**Task**
Return the lines from the start of the data through the line with "((blocksOf 8 (xs.map". Include both of those lines and no others.

[Stored data entries]

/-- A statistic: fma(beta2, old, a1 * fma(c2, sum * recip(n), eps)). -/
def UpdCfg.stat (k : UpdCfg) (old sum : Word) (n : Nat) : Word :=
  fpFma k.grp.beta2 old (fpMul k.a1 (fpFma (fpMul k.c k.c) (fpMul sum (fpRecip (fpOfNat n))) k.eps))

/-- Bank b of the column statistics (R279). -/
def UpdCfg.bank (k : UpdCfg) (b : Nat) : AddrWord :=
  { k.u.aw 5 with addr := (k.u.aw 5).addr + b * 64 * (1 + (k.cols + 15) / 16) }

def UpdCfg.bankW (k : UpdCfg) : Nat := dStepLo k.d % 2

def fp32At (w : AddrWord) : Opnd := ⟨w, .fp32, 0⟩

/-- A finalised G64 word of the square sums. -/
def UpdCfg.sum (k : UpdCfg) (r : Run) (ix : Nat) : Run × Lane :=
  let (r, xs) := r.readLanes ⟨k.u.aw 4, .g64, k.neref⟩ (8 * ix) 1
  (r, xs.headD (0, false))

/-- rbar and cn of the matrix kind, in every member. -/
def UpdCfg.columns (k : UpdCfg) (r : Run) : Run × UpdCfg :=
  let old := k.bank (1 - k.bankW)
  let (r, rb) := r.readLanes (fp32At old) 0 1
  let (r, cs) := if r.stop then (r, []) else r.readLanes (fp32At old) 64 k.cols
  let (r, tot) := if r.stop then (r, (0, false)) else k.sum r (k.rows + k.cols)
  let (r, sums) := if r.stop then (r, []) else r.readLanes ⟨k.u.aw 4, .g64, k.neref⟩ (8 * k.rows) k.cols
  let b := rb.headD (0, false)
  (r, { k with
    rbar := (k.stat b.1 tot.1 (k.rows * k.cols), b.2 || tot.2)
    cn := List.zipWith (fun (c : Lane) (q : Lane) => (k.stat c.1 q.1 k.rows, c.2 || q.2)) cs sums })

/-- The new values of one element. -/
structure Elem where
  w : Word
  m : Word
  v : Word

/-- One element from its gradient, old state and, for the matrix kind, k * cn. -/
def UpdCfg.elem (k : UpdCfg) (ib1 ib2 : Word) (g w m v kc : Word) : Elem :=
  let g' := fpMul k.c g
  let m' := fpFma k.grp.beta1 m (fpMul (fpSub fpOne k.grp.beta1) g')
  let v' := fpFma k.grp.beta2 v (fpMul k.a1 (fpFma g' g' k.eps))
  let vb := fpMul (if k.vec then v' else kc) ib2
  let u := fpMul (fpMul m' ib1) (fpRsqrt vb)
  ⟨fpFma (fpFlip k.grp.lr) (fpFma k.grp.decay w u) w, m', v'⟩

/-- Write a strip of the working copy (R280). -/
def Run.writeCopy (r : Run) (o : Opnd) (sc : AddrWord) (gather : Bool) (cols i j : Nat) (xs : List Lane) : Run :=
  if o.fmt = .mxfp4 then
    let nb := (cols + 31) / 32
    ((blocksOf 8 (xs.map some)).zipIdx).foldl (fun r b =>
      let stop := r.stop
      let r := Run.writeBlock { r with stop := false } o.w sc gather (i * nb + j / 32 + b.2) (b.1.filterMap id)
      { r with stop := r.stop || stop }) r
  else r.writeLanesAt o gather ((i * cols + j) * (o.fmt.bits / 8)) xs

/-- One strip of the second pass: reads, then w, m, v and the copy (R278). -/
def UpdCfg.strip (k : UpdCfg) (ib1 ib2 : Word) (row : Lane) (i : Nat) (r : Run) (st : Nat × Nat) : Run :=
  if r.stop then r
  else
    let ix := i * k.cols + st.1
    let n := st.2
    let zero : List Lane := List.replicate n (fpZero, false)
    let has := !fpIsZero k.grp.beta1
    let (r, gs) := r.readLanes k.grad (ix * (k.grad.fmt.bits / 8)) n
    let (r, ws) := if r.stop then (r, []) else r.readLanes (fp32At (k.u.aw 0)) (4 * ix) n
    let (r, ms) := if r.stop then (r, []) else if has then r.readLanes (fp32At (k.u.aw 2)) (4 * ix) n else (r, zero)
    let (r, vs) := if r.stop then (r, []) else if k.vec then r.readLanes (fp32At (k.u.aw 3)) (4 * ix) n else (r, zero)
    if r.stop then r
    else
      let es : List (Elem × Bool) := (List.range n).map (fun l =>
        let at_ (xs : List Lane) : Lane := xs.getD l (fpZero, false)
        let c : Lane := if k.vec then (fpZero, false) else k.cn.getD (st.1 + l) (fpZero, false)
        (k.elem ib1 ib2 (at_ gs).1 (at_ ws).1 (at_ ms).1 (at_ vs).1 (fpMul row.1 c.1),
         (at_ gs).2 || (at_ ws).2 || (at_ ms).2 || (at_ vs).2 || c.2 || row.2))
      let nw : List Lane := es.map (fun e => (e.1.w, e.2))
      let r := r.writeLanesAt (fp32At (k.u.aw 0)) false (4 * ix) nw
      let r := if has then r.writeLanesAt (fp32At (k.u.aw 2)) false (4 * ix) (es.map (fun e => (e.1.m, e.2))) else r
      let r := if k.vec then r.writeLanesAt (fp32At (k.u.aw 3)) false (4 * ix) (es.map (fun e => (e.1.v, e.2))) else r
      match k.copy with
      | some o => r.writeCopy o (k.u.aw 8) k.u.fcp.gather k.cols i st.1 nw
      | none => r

**The completed task**
/-- A statistic: fma(beta2, old, a1 * fma(c2, sum * recip(n), eps)). -/
def UpdCfg.stat (k : UpdCfg) (old sum : Word) (n : Nat) : Word :=
  fpFma k.grp.beta2 old (fpMul k.a1 (fpFma (fpMul k.c k.c) (fpMul sum (fpRecip (fpOfNat n))) k.eps))

/-- Bank b of the column statistics (R279). -/
def UpdCfg.bank (k : UpdCfg) (b : Nat) : AddrWord :=
  { k.u.aw 5 with addr := (k.u.aw 5).addr + b * 64 * (1 + (k.cols + 15) / 16) }

def UpdCfg.bankW (k : UpdCfg) : Nat := dStepLo k.d % 2

def fp32At (w : AddrWord) : Opnd := ⟨w, .fp32, 0⟩

/-- A finalised G64 word of the square sums. -/
def UpdCfg.sum (k : UpdCfg) (r : Run) (ix : Nat) : Run × Lane :=
  let (r, xs) := r.readLanes ⟨k.u.aw 4, .g64, k.neref⟩ (8 * ix) 1
  (r, xs.headD (0, false))

/-- rbar and cn of the matrix kind, in every member. -/
def UpdCfg.columns (k : UpdCfg) (r : Run) : Run × UpdCfg :=
  let old := k.bank (1 - k.bankW)
  let (r, rb) := r.readLanes (fp32At old) 0 1
  let (r, cs) := if r.stop then (r, []) else r.readLanes (fp32At old) 64 k.cols
  let (r, tot) := if r.stop then (r, (0, false)) else k.sum r (k.rows + k.cols)
  let (r, sums) := if r.stop then (r, []) else r.readLanes ⟨k.u.aw 4, .g64, k.neref⟩ (8 * k.rows) k.cols
  let b := rb.headD (0, false)
  (r, { k with
    rbar := (k.stat b.1 tot.1 (k.rows * k.cols), b.2 || tot.2)
    cn := List.zipWith (fun (c : Lane) (q : Lane) => (k.stat c.1 q.1 k.rows, c.2 || q.2)) cs sums })

/-- The new values of one element. -/
structure Elem where
  w : Word
  m : Word
  v : Word

/-- One element from its gradient, old state and, for the matrix kind, k * cn. -/
def UpdCfg.elem (k : UpdCfg) (ib1 ib2 : Word) (g w m v kc : Word) : Elem :=
  let g' := fpMul k.c g
  let m' := fpFma k.grp.beta1 m (fpMul (fpSub fpOne k.grp.beta1) g')
  let v' := fpFma k.grp.beta2 v (fpMul k.a1 (fpFma g' g' k.eps))
  let vb := fpMul (if k.vec then v' else kc) ib2
  let u := fpMul (fpMul m' ib1) (fpRsqrt vb)
  ⟨fpFma (fpFlip k.grp.lr) (fpFma k.grp.decay w u) w, m', v'⟩

/-- Write a strip of the working copy (R280). -/
def Run.writeCopy (r : Run) (o : Opnd) (sc : AddrWord) (gather : Bool) (cols i j : Nat) (xs : List Lane) : Run :=
  if o.fmt = .mxfp4 then
    let nb := (cols + 31) / 32
    ((blocksOf 8 (xs.map some)).zipIdx).foldl (fun r b =>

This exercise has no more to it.